# Toyota FJ Crusier



## JPDigger

Can anyone suggest a plow for the 2007 Toyota FJ Cruiser? What Plow (set up) would you recommend? Have you used the Cruiser for Commercial and Residential use? Thanks!


----------



## SnoFarmer

I would rethink putting a plow on the fj.
They have a front crumple zone that is cracking from normal use.
This is a pic of one that failed It was not in an accident just from normal use.


----------



## JPDigger

Thanks - this is helpful info.
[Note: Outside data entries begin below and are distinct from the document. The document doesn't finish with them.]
/-- KIND 0: two rows of four binary32 elements from 0 to curd 1; KIND 1: the same from bank 0 of West, which it returns. -/
def tensor : Desc := body 2 (packWord [(1, 32)]) (packWord [(2, 43), (4, 26)]) 0 (packWord [(15, 8)]) (packWord [(65536, 38)]) 0
def readout : Desc :=
  body 2 (packWord [(1, 62), (1, 53), (1, 32)]) (packWord [(2, 43), (4, 26)]) (packWord [(15, 8)]) (packWord [(15, 8)])
    (packWord [(65536, 38)]) 0
def loadChain : Desc := body 2 (packWord [(2, 62), (5, 56)]) 0 (packWord [(64, 38)]) 0 0 0
def reading : State := (State.running live readout).setBank (bkey 0 .west 0) { held := true }
theorem vec_ready_of (s : State) (y : Desc) (x : VecDesc) (h : s.vecBad 0 x (s.chainFor 0 y) = false ∧
    s.vecIllegal 0 0 x (s.chainFor 0 y) (s.streamFor 0 y) = false ∧
    vatCheck (s.groupOwns 0 (s.bind 0).group) noCurds x.spans = none ∧ (∀ h ∈ x.halves, s.fencedAt 0 h = false) ∧
    s.spanFenced 0 x.spans = false ∧
    (x.kind = 1 → ∀ k ∈ x.banks 0, (s.bank k).held = true ∧ (s.bank k).ofTenant (s.ownerOf 0) = true) ∧
    s.vatErrors 0 (x.spans.filter (fun y => !y.write)) .correctable = [] ∧
    s.vatErrors 0 (x.spans.filter (fun y => !y.write)) .uncorrectable = []) : VectorReady s 0 0 y x :=
  ⟨by simpa [qnum] using h.1, by simpa [qnum] using h.2.1, by simpa [qnum] using h.2.2.1, h.2.2.2.1, h.2.2.2.2.1,
    by simpa [qnum] using h.2.2.2.2.2.1, h.2.2.2.2.2.2⟩
theorem wit_VectorDescriptors_tensor : (Started (State.running live tensor) 0 0 1 tensor ∧ tensor.cls = 2 ∧ tensor.op = 0 ∧
    (vecOf tensor).ret = false) ∧ VectorReady (State.running live tensor) 0 0 tensor (vecOf tensor) :=
  ⟨⟨started_running _ _ (by decide) (by decide +kernel), by decide +kernel⟩,
    vec_ready_of _ _ _ (by decide +kernel)⟩
theorem wit_VectorDescriptors_readout : VectorReady reading 0 0 readout (vecOf readout) ∧ readout.op = 1 ∧ (vecOf readout).ret = true ∧
    (∃ k ∈ (vecOf readout).banks 0, ((State.running live readout).bank k).held = false) ∧
    live.vecBad 0 (vecOf (body 2 0 0 0 0 0 0)) (live.chain 0) = true :=
  ⟨vec_ready_of _ _ _ (by decide +kernel), by decide +kernel⟩
/-- A record whose first operation word is END, and one whose first word has a reserved operation 20. -/
theorem wit_VectorDescriptors_chainLoad (sp : Span) (h : sp = { base := 64, rowBytes := 160, stride := 0, rows := 1, write := false }) :
    loadChain.op = 2 ∧ (vecOf loadChain).a.addr = 64 ∧ chainLoadBad loadChain (vecOf loadChain) sp = false ∧
    ((State.running live loadChain).chain (dkey 0 64 (vecOf loadChain).slot)).serves 0 = true ∧
    vatCheck ((State.running live loadChain).groupOwns 0 ((State.running live loadChain).bind 0).group) noCurds [sp] = none ∧
    (State.running live loadChain).spanFenced 0 [sp] = false ∧
    chainOps (words32 ((State.running live loadChain).vatBytes 0 64 160) 32) = some [] ∧
    (chainOps (words32 (((State.running live loadChain).setVatByte 67 0x50).vatBytes 0 64 160) 32) = none) ∧ VatSound (State.running live loadChain) 0 [sp] := by
  subst h
  unfold VatSound; decide +kernel
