-- ==== Sys2Proof/Machine/Flags.lean ====
section
/-! DEFINITION. Every computation that writes or reads `FLAGS`: the compare's result (spec/45_compare.md R200) and the six jump
conditions (spec/46_control_transfer.md R213). -/

namespace Sys2Proof.Machine

/-- `FLAGS <- G ++ E` for `a` compared with `b`: bit 0 is `a = b`, bit 1 is `a > b`, signed (spec/45_compare.md R200). -/
def compareFlags (a b : Word) : BitVec 2 :=
  BitVec.ofBool (decide (b.toInt < a.toInt)) ++ BitVec.ofBool (decide (a.toInt = b.toInt))

/-- `E = FLAGS[0]` (spec/10_state.md R29). -/
def flagE (f : BitVec 2) : Bool := f.getLsbD 0

/-- `G = FLAGS[1]` (spec/10_state.md R29). -/
def flagG (f : BitVec 2) : Bool := f.getLsbD 1

/-- `je`: `E = 1`. -/
def condE (f : BitVec 2) : Bool := flagE f

/-- `jne`: `E = 0`. -/
def condNE (f : BitVec 2) : Bool := !flagE f

/-- `jg`: `G = 1`. -/
def condG (f : BitVec 2) : Bool := flagG f

/-- `jge`: `E = 1 or G = 1`. -/
def condGE (f : BitVec 2) : Bool := flagE f || flagG f

/-- `jl`: `E = 0 and G = 0`. -/
def condL (f : BitVec 2) : Bool := !flagE f && !flagG f

/-- `jle`: `G = 0`. -/
def condLE (f : BitVec 2) : Bool := !flagG f

end Sys2Proof.Machine
end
Have you heard of anyone using the FJ for Plowing?


----------



## toby4492

I do not know of any company that offers a snow plow application for the FJ Cruiser.


----------



## B&B

toby4492;605001 said:


> I do not know of any company that offers a snow plow application for the FJ Cruiser.


And SF's pic shows an example of the exact the reason why. Will never take the weight of carrying the plow or the stress of pushing it. :salute:


----------



## smoorman

We had one on for a demo vehicle. *Functionally* it was a nice little plow vehicle, but it's obviously not designed for it. That picture above of the crumple zone is disturbing. We inspected it after using it to plow 18"-24" last year in that late blizzard, and didn't see anything, but fatigue cracks aren't always easy to see.

On any vehicle you have to minimize the load you're putting on the frame ears - usually by a rear brace that hits the skid plate or frame crossmember.

It looks cool with a plow (especially a stainless one ) - but I don't think you'll find too many manufacturers making a mount. It's a pretty expensive vehicle to waste on a plow anyway... I've seen a lot of guys getting plows that cost more than the truck they just bought...

Scott Moorman
BPC / SnowDogg Plows


----------



## JPDigger

Thanks gentlemen! I becoming more convinced that the FJ is not for plowing - although I did find a site "AutoAnything" that offers a plow for the FJ...yet it looks like a "home owner" version...NOT for repetitive commerical use. I appreciate this site - lowers the learning curve and good resource for products.


----------



## nbenallo33

JPDigger;605031 said:


> Thanks gentlemen! I becoming more convinced that the FJ is not for plowing - although I did find a site "AutoAnything" that offers a plow for the FJ...yet it looks like a "home owner" version...NOT for repetitive commerical use. I appreciate this site - lowers the learning curve and good resource for products.


what kind of plow was it? was it one of those pull behind plows that go in the reciever hitch?
if so those are a joke  we have a couple here and to hook one of them up into the hitch is a nightmare :realmad:


----------



## JPDigger

Not sure - it's called a Snow Sport Personal Utility plow....looks like it could be hooked up to a back receiver if you wanted to. Too "light duty" for heavy commercial use.


----------